If the water has a high degree of carbonate hardness--measured as degrees KH or ppm (parts per million) KH--it acts as a buffer to keep the pH stable. I am not a chemist, and I do not know at what point the buffering capacity of water will be reached, but it does occur. When that happens, the pH which has up to now been buffered and thus stable, can take quite a drop. This is very stressful to many fish, some will be killed outright, others weakened internally.

If the KH is low or non-existent, there is nothing to stop the pH lowering and it will continue to do so. Sometimes we may want this, and sometimes not. In my aquaria for instance, I have mostly wild-caught fish from the Amazon basin and SE Asia. These fish come from waters with very little hardness if any (some measure zero) and quite acidic, as low as 3.5 in some Amazonian streams. My tap water is pH 7 but zero hardness (GH and KH) so in the aquarium, due to the biological processes and fish I mentioned at the start, it drops steadily. In my 70g and 90g I leave it alone and it is at 5. In the 115g I deliberately buffer it with some dolomite in the filter and it remains at 6 (and GH at 2 dGH).
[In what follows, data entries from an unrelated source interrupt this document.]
/-- A listing ends with room in the buffer: `SUBMIT` at its last entry, after `OFS_CLR` or with the buffer not
filled, and its `CHK_SPACE` has found room (R250). -/
theorem MicroStep.offset_lt_of_idle (ht : t.seq = .idle) : t.offset < s.cfg.cap := by
  by_cases hsel : s.sel = 0x08
  · obtain ⟨-, hfree, -⟩ := hg.submit hb hsel
    have hroom : s.offset < s.cfg.cap := by
      obtain ⟨-, -, -, h' | ⟨-, ⟨_, rfl⟩ | ⟨rfl, -⟩⟩ | ⟨h', -⟩ | ⟨h', -⟩ | ⟨h', -⟩ | ⟨h', -⟩⟩ := h.control hb
      case inr.inl.inl => exact hfree (.inr (by simpa [standsAt, hsel] using (State.current_placed hi).1))
      case inr.inl.inr => exact hfree (.inl (State.submit_entry hi rfl).2)
      all_goals rw [ht] at h'; cases h'
    obtain ⟨-, -, e | ⟨rfl, -⟩ | ⟨rfl, e⟩⟩ := h.fill
    · rw [e]; exact hroom
    · cases h <;> simp [hb] at ht
    · rw [e]; omega
  · exact h.offset_lt_of_other hi hb hg hsel

/-- Between `LOAD_TRIG` and `OFS_CLR` the buffer of a `SUBMIT` stays filled (R250). -/
theorem MicroStep.submitAt_trigger (ht : t.seq = .busy) (hsel : s.sel = 0x08) (hlo : 4 ≤ s.upc) (hhi : s.upc ≤ 29) :
    t.SubmitAt := by
  obtain ⟨hsrc, hfree, hroom, hcopied, hfull⟩ := hg.submit hb hsel
  obtain ⟨ek, es, ho⟩ := h.fill
  have hcfg := (h.control hb).1
  have hupc : t.upc = s.upc ∨ t.upc = s.upc + 1 := by
    rcases h.current_next hi hb ht with ⟨e, -⟩ | ⟨_, e, -⟩ | ⟨_, -, e, -⟩ | ⟨-, -, e, -⟩
    · exact .inl e
    · exact .inr e
    · simp [hsel] at e
    · omega
  have hoff : t.offset = s.offset := by
    rcases ho with e | ⟨rfl, -⟩ | ⟨rfl, -⟩
    · exact e
    · have := (State.submit_entry hi rfl).2
      omega
    · have := (State.submit_entry hi rfl).2
      omega
  refine ⟨by rw [ek, es]; exact hsrc, ?_⟩
  rw [hcfg, hoff]
  omega

/-- A micro-operation of `SUBMIT` that goes on leaves the buffer filled as the next entry finds it (R242 to R247). -/
theorem MicroStep.submitAt (hcap : 0 < s.cfg.cap) (ht : t.seq = .busy) (hsel : s.sel = 0x08) : t.SubmitAt := by
  by_cases hmid : 4 ≤ s.upc ∧ s.upc ≤ 29
  · exact h.submitAt_trigger hi hb hg ht hsel hmid.1 hmid.2
  have hle := hg.offset_le
  have hsub := hg.submit hb hsel
  unfold State.SubmitAt at hsub ⊢
  cases h
  case chkSpacePass =>
    have hupc := (State.submit_entry hi rfl).2
    have hk : Nat.min s.k (s.cfg.cap - s.offset) ≤ s.k := Nat.min_le_left _ _
    have hroom : Nat.min s.k (s.cfg.cap - s.offset) ≤ s.cfg.cap - s.offset := Nat.min_le_right _ _
    dsimp [State.advance]
    omega
  case copyLast | copyHold | copyNone | adv | ofsClr =>
    have hupc := (State.submit_entry hi rfl).2
    dsimp [State.advance, State.emit, State.memWrite]
    omega
  case bltBranch | bltFull =>
    have hp := (State.current_placed hi).1
    simp only [standsAt, Bool.and_eq_true, beq_iff_eq] at hp
    dsimp [State.branch, State.advance]
    omega
  case loadTrig => exact absurd (State.submit_entry hi rfl).2 (by omega)
  case bneEqual | bneRetry =>
    have hp := (State.current_placed hi).1
    simp [standsAt, hsel] at hp
  case endOp | chkSpaceFull | pollWrFault | pollRdFault | bneFault | chkCntFault | chkDmaFault | lockTwice | notLocked
      | notCleared => cases ht
  all_goals
    have hp := (State.current_placed hi).1
    simp only [standsAt, hsel, bne_self_eq_false, Bool.false_or, Bool.and_eq_true, decide_eq_true_eq] at hp
    exact absurd ⟨Nat.le_of_succ_le hp.1, hp.2⟩ hmid

/-- A micro-operation keeps the buffer's invariant. -/
theorem MicroStep.staging (hcap : 0 < s.cfg.cap) : t.Staging := by
  obtain ⟨hcfg, -, hsel, -⟩ := h.control hb
  exact
    { offset_le := by rw [hcfg]; exact h.offset_le hi hb hg
      idle_lt := by rw [hcfg]; exact h.offset_lt_of_idle hi hb hg
      other_lt := by rw [hcfg, hsel]; exact fun _ => h.offset_lt_of_other hi hb hg
      submit := by rw [hsel]; exact h.submitAt hi hb hg hcap }

end

/-! ### The buffer's fill under every turn -/

/-- Every turn of a block under control keeps the buffer's invariant. -/
theorem TurnStep.staging {s t : State} (h : TurnStep s t) (hc : s.Control) (hg : s.Staging) : t.Staging := by
  cases h with
  | idle => exact hg
  | micro i _ hb _ hf hm => exact hm.staging (State.current_of_fetchInstr hc hf) hb hg hc.built.cap_pos
  | accepted sel _ _ hq _ _ hsrc e =>
    have hlt := hg.idle_lt hq
    rw [e]
    refine ⟨hg.offset_le, fun _ => hlt, fun _ _ => hlt, fun _ hsel => ⟨hsrc hsel, fun _ => hlt, ?_⟩⟩
    dsimp
    omega
  | concurrent | reserved => exact ⟨hg.offset_le, nofun, nofun, nofun⟩
  | dsp _ _ hd =>
    rw [State.dspMove_frame hd]
    exact ⟨hg.offset_le, hg.idle_lt, hg.other_lt, hg.submit⟩
  | user m =>
    rw [State.userMove_frame]
    exact ⟨hg.offset_le, hg.idle_lt, hg.other_lt, hg.submit⟩

/-! ### Every turn of a safe state answers a state -/

/-- A step answers a next state. -/
def Answers (r : Result) : Prop := ∃ t, r = .next t

theorem answers_next (t : State) : Answers (.next t) := ⟨t, rfl⟩

namespace State

theorem underLock_answers {s : State} {f : State → Result} (h : Answers (f s)) : Answers (s.underLock f) := by
  unfold underLock
  split
  · exact h
  · exact answers_next _

theorem withClearedFf_answers {s : State} {f : State → Result} (h : Answers (f s)) : Answers (s.withClearedFf f) := by
  unfold withClearedFf
  split
  · exact h
  · exact answers_next _

/-- An update of a channel the controller has answers what the rest answers (R44). -/
theorem updateChannel_answers {s : State} (hch : s.ch.toNat ≤ 3) {g : Channel → Channel} {f : State → Result}
    (h : ∀ u, Answers (f u)) : Answers (s.updateChannel g f) := by
  have hsome : (s.channel? s.ch).isSome = true := by rw [channel?_isSome]; exact decide_eq_true (by omega)
  obtain ⟨c, hc⟩ := Option.isSome_iff_exists.mp hsome
  rw [updateChannel_some hc]
  exact h _

/-- At its `COPY` a safe state has the byte, and its place in physical memory (R8, R31, R242, R249). -/
theorem Staging.copy_answers {s : State} (hg : s.Staging) (hc : s.Control) (hb : s.seq = .busy)
    (hi : s.current = some .copy) : Answers (execCopy s) := by
  obtain ⟨hsel, hupc⟩ := submit_entry hi rfl
  obtain ⟨hsrc, -, hcopy, -⟩ := hg.submit hb hsel
  obtain ⟨-, hroom, hacc⟩ := hcopy hupc
  have hbuf := hc.built.buffer_inside
  unfold execCopy
  split
  case isTrue hidx =>
    have hin : s.inMemory (copyAddress s) = true := by
      unfold inMemory copyAddress
      exact decide_eq_true (by omega)
    rw [List.getElem?_eq_getElem (by omega), hin]
    exact answers_next _
  case isFalse => exact answers_next _

/-- The DSP's wired channel is one of the controller's (R8, R44). -/
theorem Built.channel?_dmaCh {s : State} (h : s.Built) : ∃ r, s.channel? s.cfg.dmaCh = some r := by
  have hok := h.1
  simp only [Config.ok, Bool.and_eq_true, decide_eq_true_eq] at hok
  refine Option.isSome_iff_exists.mp ?_
  rw [channel?_isSome]
  exact decide_eq_true (by omega)

/-- An armed channel `DMA_CH` is in the mode of a transfer, and its next byte is in physical memory (R77, R275). -/
theorem Region.armed_inside {s : State} (h : s.Region) {r : Channel} (hr : s.channel? s.cfg.dmaCh = some r)
    (ha : r.armed = true) : r.mode = .singleM2D ∧ r.addr + r.xfer < 2 ^ s.cfg.paddrWidth := by
  simp only [Channel.armed, Bool.and_eq_true, Bool.not_eq_true', decide_eq_true_eq] at ha
  obtain ⟨hmode, hend, -⟩ := h.enabled r hr ha.1
  exact ⟨hmode, by omega⟩

theorem Region.dspTransfer_answers {s : State} (h : s.Region) (hb : s.Built) : Answers s.dspTransfer := by
  obtain ⟨r, hr⟩ := hb.channel?_dmaCh
  by_cases hq : s.mayRequest = true ∧ r.armed = true
  · obtain ⟨hmode, hin⟩ := h.armed_inside hr hq.2
    refine ⟨s.delivered s.cfg.dmaCh r, ?_⟩
    simp only [dspTransfer, hr, hq.1, hq.2, Bool.and_self, if_true, hmode, deliver_next hin]
  · exact ⟨s, dspTransfer_passes hr (by simpa [imp_iff_not_or] using hq)⟩

theorem Built.dspStarve_answers {s : State} (h : s.Built) : Answers s.dspStarve := by
  obtain ⟨r, hr⟩ := h.channel?_dmaCh
  simp only [dspStarve, hr]
  exact answers_next _

end State

/-- A step of the DSP's own answers a state: `DMA_CH` is a channel, and transfers in its mode from physical memory. -/
theorem dspMove_answers {s : State} (h : s.Region) (hb : s.Built) (m : DspMove) : Answers (s.dspMove m) := by
  cases m with
  | transfer => exact h.dspTransfer_answers hb
  | starve => exact hb.dspStarve_answers
  | _ => exact ⟨_, rfl⟩

/-- A request or a reserved selector presented answers a state (R131 to R134). -/
theorem hostTurn_answers (s : State) (ws : List Nat) : Answers (s.hostTurn ws) := by
  unfold State.hostTurn
  split
  case h_1 i hd =>
    split
    · exact ⟨_, exec_request (level_of_decodeRequest hd) s⟩
    · exact answers_next _
  all_goals exact answers_next _

/-- A micro-operation of a safe state answers a state: its channel has passed the check, and its copy is in `BUF`. -/
theorem exec_answers {s : State} {i : Instr} (h : s.Safe) (hb : s.seq = .busy) (hi : s.current = some i) :
    Answers (exec i s) := by
  have hch : checkedOp (some i) = true → s.ch.toNat ≤ 3 := fun ho => (h.region.checked hb (hi ▸ ho)).1
  cases i
  case copy => exact h.staging.copy_answers h.control hb hi
  case dmaUnlock | dmaClearFf =>
    simp only [exec, execDmaUnlock, execDmaClearFf]
    refine State.underLock_answers ?_
    exact answers_next _
  case dmaDisable | dmaSetMode | dmaEnable =>
    simp only [exec, execDmaDisable, execDmaSetMode, execDmaEnable]
    refine State.underLock_answers ?_
    exact State.updateChannel_answers (hch rfl) fun _ => answers_next _
  case dmaSetAddr | dmaSetCount =>
    simp only [exec, execDmaSetAddr, execDmaSetCount]
    refine State.underLock_answers (State.withClearedFf_answers ?_)
    exact State.updateChannel_answers (hch rfl) fun _ => answers_next _
  all_goals exact ⟨_, rfl⟩
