-- ==== Sys2Proof/Syntax.lean ====
section
/-! DEFINITION. The seven commands (30_encoding.md R73; spec/opcode_table.json). -/

namespace Sys2Proof

/-- One constructor per row of the opcode table, with the operand fields of its format (R71). -/
inductive Instr where
  /-- `nop`, format Z (42_control.md R140). -/
  | nop
  /-- `open`, format Z (42_control.md R141). The name has a `C` because `open` is a word of Lean. -/
  | openC
  /-- `omega n`, format D: `n` = D (40_integer_codecs.md R107). -/
  | omega (n : Operand)
  /-- `fix7 v`, format D: `v` = D (40_integer_codecs.md R108). -/
  | fix7 (v : Operand)
  /-- `bits len, p`, format B: `lm1` = `LM1` = `len - 1`, `d` = D, the payload (41_bit_packer.md R130). -/
  | bits (lm1 : BitVec 5) (d : Operand)
  /-- `commit`, format Z (42_control.md R142). -/
  | commit
  /-- `abort`, format Z (42_control.md R143). -/
  | abort
  deriving DecidableEq, Repr

end Sys2Proof
end

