-- ==== Sys2Proof/Machine/Codec.lean ====
section
/-! DEFINITION. The integer codecs: Elias-Omega and the 7-bit symbol field (40_integer_codecs.md). -/

namespace Sys2Proof.Machine

/-- The `while L >= 1` loop of R101: prepend `clear0(bin(L))`, go on with its length minus one.
`L` falls at every turn, so `fuel = L` turns are always enough (log entry 6). -/
def omegaLoop : Nat → Nat → Bits → Bits
  | 0, _, out => out
  | fuel + 1, L, out =>
    if 1 ≤ L then
      let g := clear0 (bin L)
      omegaLoop fuel (g.length - 1) (g ++ out)
    else out

/-- `omega(n)` of R101. `omega(0)` is undefined: no value (R101; 90_conflicts.md C3; 93 U1). -/
def omega (n : Nat) : Option Bits :=
  if n = 0 then none
  else
    let c := bin n
    some (omegaLoop (c.length - 1) (c.length - 1) c)

/-- `fix7(v)` of R106: `fixed(v, 7)` for `v <= 127`, undefined (no value) for `v >= 128`. -/
def fix7 (v : Nat) : Option Bits :=
  if v < nSym then some (fixed v symW) else none

end Sys2Proof.Machine
end

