-- ==== Sys2Proof/Machine/Assembler.lean ====
section
/-! DEFINITION. The assembler syntax, the pseudo-instructions and the disassembler (30_encoding.md
R77, R78). Host-side: it says which words the notation of the spec stands for. -/

namespace Sys2Proof.Machine

/-- A line of assembly: the first and second forms of R77, and the pseudo-instructions of R78. -/
inductive AsmLine where
  | nop
  | openC
  | omega (n : Nat)
  | fix7 (v : Nat)
  /-- `bits len, p` -/
  | bits (len p : Nat)
  /-- `bits "s"` -/
  | bitsStr (s : Bits)
  | commit
  | abort
  /-- `cw "s"` -/
  | cw (s : Bits)
  /-- `entry sym, "s"` -/
  | entry (sym : Nat) (s : Bits)
  /-- `word 0x<hex>` -/
  | word (w : Nat)
  deriving DecidableEq, Repr

/-- `omega n` for `0 <= n < 2^32` (R77). -/
def asmOmega (n : Nat) : Option Instr :=
  if n < 2 ^ 32 then some (.omega (BitVec.ofNat 32 n)) else none

/-- `fix7 v` for `0 <= v < 2^32` (R77). -/
def asmFix7 (v : Nat) : Option Instr :=
  if v < 2 ^ 32 then some (.fix7 (BitVec.ofNat 32 v)) else none

/-- `bits len, p` for `1 <= len <= 32`, `0 <= p < 2^len` (R77). -/
def asmBits (len p : Nat) : Option Instr :=
  if 1 ≤ len ∧ len ≤ lMax ∧ p < 2 ^ len then
    some (.bits (BitVec.ofNat 5 (len - 1)) (BitVec.ofNat 32 p))
  else none

/-- `bits "s"` for `1 <= |s| <= 32`: `enc(0x4, |s|-1, val(s))` (R77). -/
def asmBitsStr (s : Bits) : Option Instr := asmBits s.length (val s)

/-- The chunks `c_0, ..., c_m` of a code word: 32 bits each from the left, the last one shorter if
need be (R78). The first argument is fuel, `|s|` being enough. -/
def chunksOf : Nat → Bits → List Bits
  | 0, _ => []
  | fuel + 1, s =>
    if s.length ≤ lMax then [s] else s.take lMax :: chunksOf fuel (s.drop lMax)

/-- The commands of the assembler lines, each in turn, or none if one is not assemblable. -/
def allOf : List (Option Instr) → Option (List Instr)
  | [] => some []
  | none :: _ => none
  | some i :: rest => (allOf rest).map (i :: ·)

/-- `cw "s"` for `|s| >= 1` (R78). -/
def asmCw (s : Bits) : Option (List Instr) :=
  if s.length = 0 then none else allOf ((chunksOf s.length s).map asmBitsStr)

/-- `entry sym, "s"`: `fix7 sym`, `omega |s|`, `cw "s"` (R78). -/
def asmEntry (sym : Nat) (s : Bits) : Option (List Instr) :=
  match asmFix7 sym, asmOmega s.length, asmCw s with
  | some f, some o, some c => some (f :: o :: c)
  | _, _, _ => none

/-- The instruction of a line that stands for exactly one (R77). -/
def asmOne (i : Option Instr) : Option (List CmdWord) := i.map fun i => [encode i]

/-- The words a line assembles to, or `none` where the assembler refuses it (R77, R78). -/
def assemble : AsmLine → Option (List CmdWord)
  | .nop => asmOne (some .nop)
  | .openC => asmOne (some .openC)
  | .omega n => asmOne (asmOmega n)
  | .fix7 v => asmOne (asmFix7 v)
  | .bits len p => asmOne (asmBits len p)
  | .bitsStr s => asmOne (asmBitsStr s)
  | .commit => asmOne (some .commit)
  | .abort => asmOne (some .abort)
  | .cw s => (asmCw s).map (List.map encode)
  | .entry sym s => (asmEntry sym s).map (List.map encode)
  | .word w => if w < 2 ^ 64 then some [BitVec.ofNat 64 w] else none

/-! ### Text (R77). What R77 leaves open of the text is log entry 18. -/

/-- The text without leading blanks. -/
def trimLeft (l : List Char) : List Char := l.dropWhile fun c => c == ' ' || c == '\t'

/-- The text without leading and trailing blanks. -/
def trimBoth (l : List Char) : List Char := (trimLeft (trimLeft l).reverse).reverse

/-- The pieces between commas. -/
def splitCommas : List Char → List (List Char)
  | [] => [[]]
  | ',' :: rest => [] :: splitCommas rest
  | c :: rest =>
    match splitCommas rest with
    | [] => [[c]]
    | piece :: pieces => (c :: piece) :: pieces

/-- The value of a digit in a base up to 16. -/
def digitValue (base : Nat) (c : Char) : Option Nat :=
  let v :=
    if '0'.toNat ≤ c.toNat ∧ c.toNat ≤ '9'.toNat then some (c.toNat - '0'.toNat)
    else if 'a'.toNat ≤ c.toNat ∧ c.toNat ≤ 'f'.toNat then some (c.toNat - 'a'.toNat + 10)
    else if 'A'.toNat ≤ c.toNat ∧ c.toNat ≤ 'F'.toNat then some (c.toNat - 'A'.toNat + 10)
    else none
  v.filter (· < base)

/-- The value of a run of digits, most significant first, after `acc`. -/
def digitsValue (base acc : Nat) : List Char → Option Nat
  | [] => some acc
  | c :: rest =>
    match digitValue base c with
    | some v => digitsValue base (acc * base + v) rest
    | none => none

/-- A number: decimal, `0x` hexadecimal or `0b` binary (R77). -/
def parseNumber : List Char → Option Nat
  | [] => none
  | '0' :: 'x' :: c :: rest => digitsValue 16 0 (c :: rest)
  | '0' :: 'b' :: c :: rest => digitsValue 2 0 (c :: rest)
  | c :: rest => digitsValue 10 0 (c :: rest)

/-- The rest of a quoted string of `0` and `1` characters (R77). -/
def parseQuotedRest : List Char → Option Bits
  | ['"'] => some []
  | '0' :: rest => (parseQuotedRest rest).map (false :: ·)
  | '1' :: rest => (parseQuotedRest rest).map (true :: ·)
  | _ => none

/-- A quoted bit string (R77). -/
def parseQuoted : List Char → Option Bits
  | '"' :: rest => parseQuotedRest rest
  | _ => none

/-- A mnemonic with its operands' texts (R77, R78). -/
def parseFields (mnemonic : String) (ops : List (List Char)) : Option AsmLine :=
  match mnemonic, ops with
  | "nop", [] => some .nop
  | "open", [] => some .openC
  | "omega", [n] => (parseNumber n).map .omega
  | "fix7", [v] => (parseNumber v).map .fix7
  | "bits", [s] => (parseQuoted s).map .bitsStr
  | "bits", [len, p] =>
    match parseNumber len, parseNumber p with
    | some len, some p => some (.bits len p)
    | _, _ => none
  | "commit", [] => some .commit
  | "abort", [] => some .abort
  | "cw", [s] => (parseQuoted s).map .cw
  | "entry", [sym, s] =>
    match parseNumber sym, parseQuoted s with
    | some sym, some s => some (.entry sym s)
    | _, _ => none
  | "word", ['0' :: 'x' :: rest] => (parseNumber ('0' :: 'x' :: rest)).map .word
  | _, _ => none

/-- The words of one line of assembly text: a comment runs from `;` to the end of the line, and a line
with nothing else has no words (R77). -/
def assembleText (line : List Char) : Option (List CmdWord) :=
  let text := trimBoth (line.takeWhile (· != ';'))
  let mnemonic := text.takeWhile fun c => !(c == ' ' || c == '\t')
  let operands := trimLeft (text.drop mnemonic.length)
  if text.isEmpty then some []
  else
    (parseFields (String.ofList mnemonic)
      (if operands.isEmpty then [] else (splitCommas operands).map trimBoth)).bind assemble

/-! ### Disassembler (R77) -/

/-- A hexadecimal digit. -/
def hexDigit (v : Nat) : Char :=
  if v < 10 then Char.ofNat ('0'.toNat + v) else Char.ofNat ('A'.toNat + (v - 10))

/-- The number in exactly `digits` hexadecimal digits. -/
def hexFixed (digits n : Nat) : List Char :=
  (List.range digits).reverse.map fun k => hexDigit (n / 16 ^ k % 16)

/-- The number in hexadecimal without leading zeros, of at most 8 digits. -/
def hexMinimal (n : Nat) : List Char :=
  match (hexFixed 8 n).dropWhile (· == '0') with
  | [] => ['0']
  | c :: rest => c :: rest

/-- The number in decimal, of at most `fuel` digits. -/
def decimalDigits : Nat → Nat → List Char
  | 0, _ => []
  | fuel + 1, n =>
    (if n < 10 then [] else decimalDigits fuel (n / 10)) ++ [hexDigit (n % 10)]

/-- A 32-bit number in decimal: at most 10 digits. -/
def decimal (n : Nat) : List Char := decimalDigits 10 n

/-- A legal word in the first form of R77, an illegal one as `.illegal 0x<16 hex digits>` (R77). -/
def disassemble (w : CmdWord) : List Char :=
  match decode w with
  | .legal .nop => "nop".toList
  | .legal .openC => "open".toList
  | .legal (.omega n) => "omega ".toList ++ decimal n.toNat
  | .legal (.fix7 v) => "fix7 ".toList ++ decimal v.toNat
  | .legal (.bits lm1 d) =>
    "bits ".toList ++ decimal (lm1.toNat + 1) ++ ", 0x".toList ++ hexMinimal d.toNat
  | .legal .commit => "commit".toList
  | .legal .abort => "abort".toList
  | .illegal _ => ".illegal 0x".toList ++ hexFixed 16 w.toNat

end Sys2Proof.Machine
end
The effect of the regular weekly partial water change is to prevent the pH from falling too low. Not all fish can live in pH of 4 or 5, so this depends upon what fish you have. And if your tap water has some hardness [most does, but not all as in my case] a regular pwc will prevent the pH from dropping too much because it also buffers it. The pwc also reduces nitrates which can build up to toxic levels; though if you have plants this is not likely an issue as the plants use the ammonia/ammonium and nitrates are few or zero.

On the pH buffer, no. This is a chemical that does not belong in an aquarium with live fish. These chemicals may or may not work, depending again upon the hardness of the tap water and the tank water. A much safer method of controlling this is a regular weekly pwc of 50%. If you have live plants, this can be less and many planted tank aquarists do not do water changes this regularly. That's another matter.

If your water is pH 8, it is likely quite hard (though not always). This means the pH is not likely to lower by not changing water, but it will simply becomes worse and worse each day, literally poisioning the fish. Or I should more correctly say, possibly, because here again there is a lot at play. No two tanks are the same biologically. But the point that most of us would agree on, is that not doing a weekly pwc whatever the amount is long-term not going to benefit the fish and is bound to be detrimental in time, even if they may be hardy fish that can "exist" through it for a while.